If we create a metrics dataset for just our current customers who have at least 14 days tenure (in order to account for the fact that most new customers will have low metrics due to the short observation period), we can produce a forecast of how likely each customer is to churn or retain before their next observation date:
| account_id | observation_date | churn_prob | retain_prob |
|---|---|---|---|
| 3 | 10/05/2020 | 0.021592298 | 0.978408 |
| 4 | 10/05/2020 | 0.009901682 | 0.990098 |
| 5 | 10/05/2020 | 0.03178912 | 0.968211 |
| 6 | 10/05/2020 | 0.023116958 | 0.976883 |
| 7 | 10/05/2020 | 0.005575805 | 0.994424 |
The overall distribution of churn probabilities looks like this:
There is a tail of accounts with significantly higher churn probability, where it would make sense for the business to focus its efforts with appropriate interventions, but no accounts have anywhere near 100% churn probability. The vast majority have less than 20% churn probability.
We can gain confidence in our model by comparing our predictions for current customers with predictions on historical data (i.e. check that the model is calibrated) and with the _actual historical data. To do this, we compare the average churn rates:
| measurement of churn | average |
|---|---|
| current forecasts | 0.044886 |
| historical forecasts | 0.047886 |
| historical average | 0.047846 |
We see that the mean predicted churn probability is very close to, although slightly lower than, those of the historical predictions, and close to the actual mean of the dataset. What might be responsible for this difference?

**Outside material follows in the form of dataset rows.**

/-- The link in a given state. -/
def linkAt (l : LinkState) : State := { up with link := { up.link with state := l } }

/-- The link holding a request with tag 7. -/
def held (code : RequestCode) (payload : List Byte) (w : HeldFor := .owner) : State :=
  linkAt (.held { code, tag := 7, payload } w)

/-- A reply without payload. -/
def okReply : Reply :=
  { status := .ok, tag := 7, discarded := false, noticesWaiting := false, payload := [], thenReset := false }

/-- Lane 0 with given settings and entries. -/
def laneUp (source : Source) (idle : Byte) (fifo : List FifoEntry) (s : State := up) : State :=
  s.putLane 0 { Lane.powerOn 0 with
    settings := { Settings.powerOn 0 with enabled := true, source, idle }, fifo }

/-- A store with one bank in a given state and a queue. -/
def storeUp (k : Bank) (queue : List QueueEntry) : Store :=
  { (Store.powerOn 0).putBank 5 k with state := .ready, queue }

/-- A post of 3 to group 13, which stands in bank 5, row 0. -/
def post13 : QueueEntry := { group := 13, kind := .post 3, origin := .engine }

/-- A read of group 13. -/
def read13 : QueueEntry := { group := 13, kind := .read .w48 0 false, origin := .link }

/-- A key, a value and a post of it. -/
def smallPlan : Plan :=
  { startRequired := false, tailPolicy := .strict
    steps := [.key .decimal, .repeatGroup 0, .value .decimal 0 2, .post 0 0 true false, .again, .finish] }

/-- The answer is the state given. -/
def runsTo (a : Answer) (p : State → Bool) : Bool :=
  match a with
  | .next t => p t
  | .fault _ => false
  | .refused _ => false

/-- The reply being sent, if any. -/
def replyOf (s : State) : Option (Status × List Byte) :=
  match s.link.state with
  | .replying r => some (r.status, r.payload)
  | .idle => none
  | .receiving _ _ => none
  | .held _ _ => none

/-- The bytes of a field. -/
def ascii (s : String) : List Byte := s.toList.map (fun c => BitVec.ofNat 8 c.toNat)

/-- A raw step with a kind and four parameters. -/
def rawStep (kind b1 b2 b3 b4 : Byte) : RawStep := ⟨kind, b1, b2, b3, b4, 0, 0, 0, 0, 0, 0, 0⟩

/-! ### WellFormed refuses -/

theorem test_wf_feed_empty : (Instr.feed 0 0 []).wellFormed = false := by decide
theorem test_wf_feed_long : (Instr.feed 0 0 (List.replicate 240 0)).wellFormed = false := by decide +kernel
theorem test_wf_feed_longest : (Instr.feed 0 0 (List.replicate 239 0)).wellFormed = true := by decide +kernel
theorem test_wf_loadTable_empty : (Instr.loadTable 0 0 0 []).wellFormed = false := by decide
theorem test_wf_loadTable_long : (Instr.loadTable 0 0 0 (List.replicate 113 ⟨0, 0⟩)).wellFormed = false := by decide +kernel
theorem test_wf_loadPlan_empty : (Instr.loadPlan 0 0 0 0 []).wellFormed = false := by decide
theorem test_wf_loadPlan_long :
    (Instr.loadPlan 0 0 0 0 (List.replicate 19 (rawStep 8 0 0 0 0))).wellFormed = false := by decide
theorem test_wf_linkByte_space : (Instr.linkByteReceived 0 false true).wellFormed = false := by decide
theorem test_wf_pinCharacter_space : (Instr.pinCharacterReceived 0 0 false true true).wellFormed = false := by decide
theorem test_wf_damage_none : (Instr.recordDamage 0 RecordContents.empty 0).wellFormed = false := by decide

/-! ### Worked examples of the manual -/

theorem test_decimal_examples :
    (([("00123.45", 2), ("-7.5", 2), ("+.05", 2), ("12.", 2), ("3.141", 2), ("1.2.3", 2), ("-", 2)] :
      List (String × Nat)).map (fun p => (convertValue .decimal p.2 (ascii p.1)).map BitVec.toInt))
    = [some 12345, some (-750), some 5, some 1200, none, none, none] := by decide

theorem test_key_examples :
    (["4471093", "4294967296", "+12"].map (fun t => (convertKey .decimal (ascii t)).map BitVec.toNat))
    = [some 4471093, none, none] := by decide

theorem test_hex_examples :
    (["1a2B", "7FFFFFFFFFFF", "800000000000"].map (fun t => (convertValue .hex 0 (ascii t)).map BitVec.toInt))
    = [some 6699, some 140737488355327, none] := by decide

theorem test_readout_examples :
    [convertFigure .w48 0 5000000003, convertFigure .w32 0 5000000003, convertFigure .w32 2 5000000003,
      convertFigure .w32 1 (-3000000000)]
    = [(5000000003, false), (2147483647, true), (1250000001, false), (-1500000000, false)] := by decide

theorem test_walk_accepts :
    (walkPlan 0 1 [rawStep 1 0 0 0 0, rawStep 5 0 0 0 0, rawStep 2 0 0 2 0, rawStep 7 0 0 1 0, rawStep 6 0 0 0 0,
      rawStep 8 0 0 0 0]).toOption = some smallPlan := by decide

theorem test_walk_openEmpty :
    (match walkPlan 0 0 [rawStep 5 0 0 0 0, rawStep 6 0 0 0 0, rawStep 8 0 0 0 0] with
      | .error e => some e
      | .ok _ => none) = some (.openEmpty, some 1) := by decide

theorem test_status_frame_checked :
    replyOf (up.deliver { code := .feed, tag := 9, payload := [] }) = some (.lengthError, []) := by decide +kernel

theorem test_request_delivered :
    (up.deliver { code := .status, tag := 9, payload := [] }).link.state
      = .held { code := .status, tag := 9, payload := [] } .owner := by decide +kernel

theorem test_start_without_store : runsTo (exec (.start 7) (held .start [])) (fun t =>
    decide (replyOf t = some (.storeNotReady, []))) = true := by decide +kernel

theorem test_entry_begins_record :
    (processEntry { table := [], plan := smallPlan, limit := 256, windows := up.windows } Context.cleared
      (.byte 0x31 false true)).1.field = [0x31] := by decide +kernel
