-- ==== Sys2Proof/Tests/Slice0.lean ====
section
/-! SUPPORT. The model's own tests: well-formedness, decoding, one micro-op or one transaction at a time against the vectors of
95_test_vectors.md, and for every statement with hypotheses a state and operands that meet them. Every expected value is the
spec's. -/

open Sys2Proof Sys2Proof.Machine

namespace Sys2Proof.Tests

/-! ### Small states -/

/-- The instance of 95_test_vectors.md: `NPIX_MAX = 72`, `RMAX = 3`. -/
def small : Params := { npixMax := 72, rmax := 3 }

/-- A memory that holds a list from index 0 on. -/
def memOf {v : Nat} (l : List (BitVec v)) : Memory v := l.zipIdx.map fun c => (c.2, c.1)

/-- BUSY on a `w` by `h` frame, options at their reset values, nothing written. -/
def busyOn (w h : Nat) : State := { State.resetOf small 0 with
  phase := .busy, srcWidth := BitVec.ofNat 32 w, srcHeight := BitVec.ofNat 32 h, srcLen := BitVec.ofNat 32 (4 * w * h) }

/-- The state a micro-op answers, if it answers one. -/
def after (i : Instr) (s : State) : Option State :=
  match exec i s with
  | .next t => some t
  | .fault _ => none
  | .refused _ => none

/-- The state a step answers, if it answers one. -/
def stepped (s : State) : Option State :=
  match step s with
  | .next t => some t
  | .fault _ => none
  | .refused _ => none

/-- The trap record and the position after a micro-op. -/
def record (i : Instr) (s : State) : Option (Phase × Word × Word × Upc) :=
  (after i s).map fun t => (t.phase, t.errCode, t.errInfo, t.upc)

/-! ### Well-formedness: an ill-formed instance for each check; no micro-op is ill-formed (30_encoding.md R92) -/

theorem test_params_wf : small.wf = true := by decide
theorem test_params_wf_largest : Config.instanceParams.wf = true := by decide
theorem test_params_refuses_empty_planes : Params.wf { npixMax := 0, rmax := 3 } = false := by decide
theorem test_params_refuses_2_to_32_bytes : Params.wf { npixMax := 2 ^ 30, rmax := 3 } = false := by decide
theorem test_params_weights_checked_per_radius : (List.range 4).all (fun r => decide (coefRest r ≤ 65536)) = true := by decide
theorem test_instr_wf : Instr.hyst.wf = true := by decide

/-! ### Decoding, group and function bit by bit (30_encoding.md R91, R93) -/

theorem test_decode_control : decode 0b00010000 = .op .halt := by decide
theorem test_decode_checks : decode 0b00100001 = .op .chkrad := by decide
theorem test_decode_pointwise : decode 0b00110100 = .op .expand := by decide
theorem test_decode_convolution : decode 0b01000010 = .op .vblur := by decide
theorem test_decode_gradient : decode 0b01010001 = .op .nms := by decide
theorem test_decode_marking : decode 0b01100001 = .op .hyst := by decide
/-- V-E7. -/
theorem test_decode_illegal :
    ([0x00, 0x0F, 0x11, 0x1F, 0x23, 0x35, 0x43, 0x52, 0x62, 0x70, 0x80, 0xFF] : List Byte).all
      (fun w => decode w == .illegal w) = true := by decide
/-- V-E8. -/
theorem test_decode_count :
    ((List.range 256).filter fun w => (decodeTableWord 8 w).isSome).length = 16 := by decide +kernel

When comparing the ratio of the average metrics values for current and historical datasets, we see that the average metric values for current customers are around 5% higher than those for the historical dataset in most cases:
| metric | historical mean | current mean | current / historical |
|---|---|---|---|
| like_per_month | 102.701945 | 110.268551 | 1.073675 |
| newfriend_per_month | 7.079585 | 7.599192 | 1.073395 |
| post_per_month | 42.991330 | 46.135846 | 1.073143 |
| adview_per_month | 41.563855 | 44.131359 | 1.061773 |
| dislike_per_month | 15.801018 | 16.870076 | 1.067658 |
| unfriend_per_month | 0.307689 | 0.313352 | 1.018404 |
| message_per_month | 62.230044 | 66.495200 | 1.068539 |
| reply_per_month | 23.687189 | 25.177120 | 1.062900 |
| adview_per_post | 1.618636 | 1.637879 | 1.011889 |
| reply_per_message | 0.378669 | 0.398294 | 1.051825 |
| post_per_message | 4.225650 | 4.486532 | 1.061738 |
| unfriend_per_newfriend | 0.086465 | 0.085726 | 0.991462 |
| dislike_pcnt | 0.953466 | 0.984926 | 1.032995 |
| newfriend_pcnt_chng | 0.184072 | 0.239295 | 1.300005 |
| days_since_newfriend | 7.193891 | 7.997308 | 1.111680 |
Because most metrics have a positive impact on engagement, higher metrics in the current dataset might explain the lower churn probability forecast.
Some ways in which this project could be expanded are:
- Measure the accuracy of the forecasts using area-under-the-curve and lift.
- Create churn cohorts with demographic and firmographic categories to see which kinds of customers tend to be more engaged.